Obviously, this would result in severe compatibility problems.
There is no need to make daddr_t a 64-bit data type and break
backward compatibility with existing filesystems.
Such issues were addressed by creating fixed-width data types,
where the actual bit size of the data type is explicit in the name.
Extending our example above, in Solaris 7 the data type for the
super block disk address changed from daddr_t to daddr32_t, which is
a fixed-width, 32-bit data type. These are the types of changes that
needed to be made to ensure compatibility with various variables and
structure members of the kernel that didn't need to be expanded to
a 64-bit data type, but had to work with a 64-bit operating system.
Application programs have similar issues.

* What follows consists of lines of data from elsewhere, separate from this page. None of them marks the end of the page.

-- ==== Sys2Proof/Machine/Streams.lean ====
section
/-! DEFINITION. Operand streams: opub, osub and the distributor's deliveries (R241 to R245). -/

namespace Sys2Proof.Machine

/-- The copy fault (R251). -/
def copyFault (d : Nat) : KOut := .halt { cause := 9, detail := d }

/-- Binds subscriptions of a name that wait for a publication to one that still has room, in the order accepted (R244). -/
def State.bindStream (s : State) (grid name : Nat) : State :=
  match s.spubs.find? (fun p => p.grid == grid && p.name == name) with
  | none => s
  | some p =>
    let ids := ((s.ssubs.filter (fun x => x.grid == grid && x.name == name && x.pub.isNone)).map StreamSub.id).take
      (p.subs - p.served.length)
    { s with spubs := s.spubs.map (fun y => if y.id == p.id then { y with served := y.served ++ ids } else y),
             ssubs := s.ssubs.map (fun x => if ids.contains x.id then { x with pub := some p.id } else x) }

/-- opub (R242). -/
def execOpub (o : XOp) : State → Out :=
  kernelOp (.opub o) (fun c t w s =>
    let k := s.ctxOf t
    let d := (w.rk o.d.toNat).toNat
    let b := (w.rk o.b.toNat).toNat
    match s.recAt k (w.rkPair o.a.toNat).toNat 32 with
    | .stop x => x
    | .loc l =>
      let bs := s.recBytes k c t w l 32
      let rows := fieldOf bs 0x10 2
      let rb := fieldOf bs 0x12 2
      let count := fieldOf bs 0x14 2
      let pbar := fieldOf bs 0x18 4
      if 256 ≤ d ∨ 64 ≤ b then copyFault 5
      else if b = 0 ∨ rows = 0 ∨ 128 < rows ∨ rb % 64 ≠ 0 ∨ rb = 0 ∨ 4096 < rb ∨ count = 0 ∨ fieldOf bs 0x16 2 ≠ 0 ∨
          fieldOf bs 0x1C 4 ≠ 0 then copyFault 1
      else
        let go (bar : Option Nat) : KOut :=
          if s.spubs.any (fun p => p.grid == t.grid && p.name == d) then copyFault 4
          else
            let r := s.fresh
            let p : StreamPub :=
              { id := r.1, grid := t.grid, name := d, team := c.team, warp := c.warp, core := t.core, pc := c.pc, ctx := k,
                index := t.index, at_ := s.tick,
                src := fieldOf bs 0 8, cpitch := fieldOf bs 8 4, rpitch := fieldOf bs 0xC 4, rows := rows, rowBytes := rb,
                count := count, pbar := bar, subs := b }
            let spans := (List.range count).flatMap (fun h => (List.range rows).flatMap (fun i =>
              s.gSpans k 3 (p.src + h * p.cpitch + i * p.rpitch) rb))
            .ok ((({ r.2 with spubs := r.2.spubs ++ [p] }).issueRelease c t ((l, l + 32) :: spans)).bindStream t.grid d)
        if pbar = 0xFFFFFFFF then go none
        else
          match s.barAddr t k (BitVec.ofNat 32 pbar) .write with
          | .error h => .halt h
          | .ok b => go (some b.2))

/-- osub (R243): a subscription, or credits returned to one. A return to a subscription that has ended after its last chunk counts as
one to a name not subscribed to (DESIGN CHOICE; log entry 171). -/
def execOsub (o : XOp) : State → Out :=
  kernelOp (.osub o) (fun c t w s =>
    let k := s.ctxOf t
    let d := (w.rk o.d.toNat).toNat
    let a0 := w.rk o.a.toNat
    let a1 := w.rk (o.a.toNat + 1)
    let b := (w.rk o.b.toNat).toNat
    let name := d % 256
    let mine := s.ssubs.filter (fun x => x.team == c.team)
    if d / 2 ^ 31 = 1 then
      if d / 256 % 2 ^ 23 ≠ 0 ∨ a0 ≠ 0 ∨ a1 ≠ 0 ∨ 65536 ≤ b then copyFault 5
      else
        match mine.find? (fun x => x.name == name) with
        | none => copyFault 4
        | some x =>
          if x.w < x.credits + b then copyFault 4
          else .ok { s with ssubs := s.ssubs.map (fun y => if y.id == x.id then { y with credits := y.credits + b } else y) }
    else
      let scr := d / 2 ^ 19 % 2 == 1
      let n := d / 2 ^ 16 % 8
      let win := d / 256 % 16 + 1
      if d / 2 ^ 20 % 2 ^ 11 ≠ 0 ∨ d / 2 ^ 12 % 16 ≠ 0 ∨ (!scr ∧ a1 ≠ 0) ∨ 16 ≤ b then copyFault 5
      else
        match s.barAddr t k a0 .write with
        | .error h => .halt h
        | .ok _ =>
          let rangeBad := !scr && (match t.range? n with
            | none => true
            | some r => r.hasMap || r.index != 0xFFFFFFFF)
          if 8 ≤ mine.length ∨ mine.any (fun x => x.name == name) ∨ rangeBad then copyFault 4
          else
            let r := s.fresh
            let x : StreamSub :=
              { id := r.1, grid := t.grid, name := name, team := c.team, warp := c.warp, pc := c.pc, w := win, credits := win,
                at_ := s.tick, cask := if scr then none else t.range? n, base := a1.toNat, bar := a0.toNat, first := b }
            .ok (({ r.2 with ssubs := r.2.ssubs ++ [x] }).bindStream t.grid name))

/-! ## Deliveries (R244) -/

/-- Slots of a subscription's window for a publication's chunks. -/
def StreamSub.slots (x : StreamSub) (p : StreamPub) : Nat :=
  match x.cask with
  | some r => r.klen * r.size / p.rowBytes
  | none => x.w

/-- The check that the device makes at the first delivery. -/
def StreamSub.fits (x : StreamSub) (p : StreamPub) (t : Team) : Bool :=
  decide (x.w ≤ x.slots p) && decide (x.first < x.slots p) &&
    (match x.cask with
     | some r => decide (p.rows ≤ r.rows)
     | none => decide (x.base + x.w * p.rows * p.rowBytes ≤ Space.range t .s))

/-- A subscription ends. -/
def State.dropSub (s : State) (id : Nat) : State := { s with ssubs := s.ssubs.filter (fun x => x.id != id) }

def StreamSub.eng (x : StreamSub) : EngCtx := { team := x.team, warp := x.warp, pc := x.pc, unit := 6, at_ := x.at_, part := x.next }
def StreamPub.eng (p : StreamPub) : EngCtx :=
  { team := p.team, warp := p.warp, pc := p.pc, unit := 6, at_ := p.at_, part := p.counted }

/-- An ENGINE record of a publication, whose team may have ended (R245, R408). -/
def State.pubRecord (s : State) (p : StreamPub) (cause : Nat) : State := s.engineErr p.ctx cause 6 p.warp p.index p.pc.toNat

/-- PBAR counts one chunk. -/
def State.countPbar (s : State) (p : StreamPub) : State :=
  match p.pbar with
  | none => s
  | some l => if s.objBarred p.ctx l then s.pubRecord p 1
    else s.countAt p.eng p.ctx p.core p.grid p.index l (p.rows * p.rowBytes) []

/-- PBAR counts each chunk once after every served subscription has received it; a publication whose chunks are all counted
is finished. -/
def State.countChunks (s : State) (id : Nat) : Nat → State
  | 0 => s
  | n + 1 =>
    match s.spubs.find? (fun p => p.id == id) with
    | none => s
    | some p =>
      if p.count ≤ p.counted then { s with spubs := s.spubs.filter (fun y => y.id != id), stalled := KV.put 0 id 0 s.stalled }
      else if p.served.length = p.subs ∧ s.ssubs.all (fun x => !p.served.contains x.id || decide (p.counted < x.next)) then
        let s1 := s.countPbar p
        let s2 : State := { s1 with spubs := s1.spubs.map (fun (y : StreamPub) =>
          if y.id == id then { y with counted := y.counted + 1 } else y) }
        s2.countChunks id n
      else s

/-- A publication stops at a forbidden page or an error of R421: its barrier and those of the subscriptions it serves break
(log entry 14). -/
def State.pubStop (s : State) (p : StreamPub) (cause : Nat) : State :=
  let s1 := match p.pbar with
    | some l => if s.objBarred p.ctx l then s else s.barBreak (locSpace l) (.core p.core) l
    | none => s
  let s2 := (s1.ssubs.filter (fun x => p.served.contains x.id)).foldl (fun a x =>
    match a.team? x.team with
    | some t => (a.breakOn t (BitVec.ofNat 32 x.bar)).dropSub x.id
    | none => a.dropSub x.id) s1
  ({ s2 with spubs := s2.spubs.filter (fun y => y.id != p.id), stalled := KV.put 0 p.id 0 s2.stalled }).pubRecord p cause

/-- Publications that ended subscriptions have left behind: their chunks are counted on. -/
def State.countLeft (s : State) : State := (s.spubs.map StreamPub.id).foldl (fun a i => a.countChunks i 65536) s

/-- One chunk's rows landed in a subscription's slot. -/
def State.landChunk (s : State) (t : Team) (x : StreamSub) (p : StreamPub) (rows : List (List Byte)) : State :=
  let slot := (x.first + x.next) % x.slots p
  match x.cask with
  | some r =>
    (s.updTeam x.team (fun u => rows.zipIdx.foldl (fun v q =>
      v.putCask (r.base + q.2 * r.rstride + slot * p.rowBytes) q.1) u)).countOn x.eng t (BitVec.ofNat 32 x.bar)
      (p.rows * p.rowBytes) []
  | none =>
    let ws := atLoc (t.locOf .s (x.base + slot * p.rows * p.rowBytes)) rows.flatten
    (s.wr { party := .core t.core, grid := some t.grid } ws).countOn x.eng t (BitVec.ofNat 32 x.bar) (p.rows * p.rowBytes) (engEntries t.core s.nextSer ws)

/-- The rows of a chunk, read at the source. -/
def State.chunkRows (s : State) (t : Team) (k : TaskCtx) (x : EngFor) (p : StreamPub) (h : Nat) :
    Nat → Except EngAt (List (List Byte))
  | 0 => .ok []
  | n + 1 =>
    match s.chunkRows t k x p h n with
    | .error e => .error e
    | .ok rs =>
      match s.engBytes t k x ((List.range p.rowBytes).map (fun i => p.src + h * p.cpitch + n * p.rpitch + i)) with
      | .error e => .error e
      | .ok r => .ok (rs ++ [r])

/-- STREAM_CHUNK_DELIVERY (R244): the next chunk of a publication lands for one of the subscriptions it serves. -/
def execStreamChunkDelivery (s : State) : Out :=
  match s.arg with
  | .idx2 pid sid =>
    match s.spubs.find? (fun p => p.id == pid), s.ssubs.find? (fun x => x.id == sid) with
    | some p, some x =>
      match s.team? x.team with
      | none => .next s
      | some t =>
        if x.pub ≠ some pid ∨ x.credits = 0 ∨ t.st ≠ .resident ∨ p.count ≤ x.next then .next s
        else if x.next = 0 ∧ !x.fits p t then
          .next ((((s.breakOn t (BitVec.ofNat 32 x.bar)).engRecord x.eng 3).dropSub sid).countChunks pid 65536)
        else
          let k := s.ctxOf t
          match s.chunkRows t k { team := p.team, grid := p.grid, warp := p.warp, w := s.warp? p.team p.warp, q := none, at_ := p.at_ } p x.next p.rows with
          | .error (.page q) => .next (s.stall pid k.region q)
          | .error (.err l) => .next ((s.memErr k.seq l).pubStop p 4)
          | .error _ => .next (s.pubStop p 1)
          | .ok rows =>
            let s1 := s.landChunk t x p rows
            let s2 := if x.next + 1 = p.count then s1.dropSub sid
              else { s1 with ssubs := s1.ssubs.map (fun y =>
                if y.id == sid then { y with next := y.next + 1, credits := y.credits - 1 } else y) }
            .next (({ s2 with stalled := KV.put 0 pid 0 s2.stalled }).countChunks pid 65536)
    | _, _ => .next s
  | _ => .next s

end Sys2Proof.Machine
end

In
Solaris 7, a 64-bit kernel will run both 32-bit and
64-bit applications (as previously mentioned). If you have a 32-bit
application and a 64-bit application accessing data in a shared
memory segment (which is supported), it's up to the developer to
ensure there's no disparity between the amount of data the 32-bit program
will read versus the 64-bit program for a given datum.
The fixed-width data types are available for use by application
programmers to address this exact issue (/usr/include/sys/inttypes.h).
Solaris 7 features
64-bit arithmetic will be more efficient as well, once the
appropriate compilers are installed. Prior to Solaris 7, 64-bit integer
arithmetic didn't make good use of the 64-bit hardware registers in
the UltraSPARC processors. With the new compilers and Solaris
7, 64-bit data will use one 64-bit hardware register for 64-bit data
manipulation and argument passing. You'll need new versions of the
compilers in order to get this functionality. More precisely, new
versions of the compiler will be required to create a 64-bit
executable.
A new object file format, ELF64, defines the format of a
64-bit executable program that implements
the LP64 data model. With the new compiler, the -xarch=v9 flag
must be passed to the cc command in order to generate a 64-bit
file. Such an executable will not be able to run on a 32-bit kernel
-- even a 32-bit kernel running on a 64-bit processor (UltraSPARC). Note that the Solaris 7 environment will allow for the development of 64-bit programs under the 32-bit kernel.
Solaris 7 provides a number of user commands that can be used to determine
which executables can be run on its system. The isainfo(1)
command has several flags that provide information on which binaries
the system is capable of running.
The isalist(1) command (isa stands for instruction set architecture)
provides executable support information by listing supported
instruction set architectures for the kernel that has been booted.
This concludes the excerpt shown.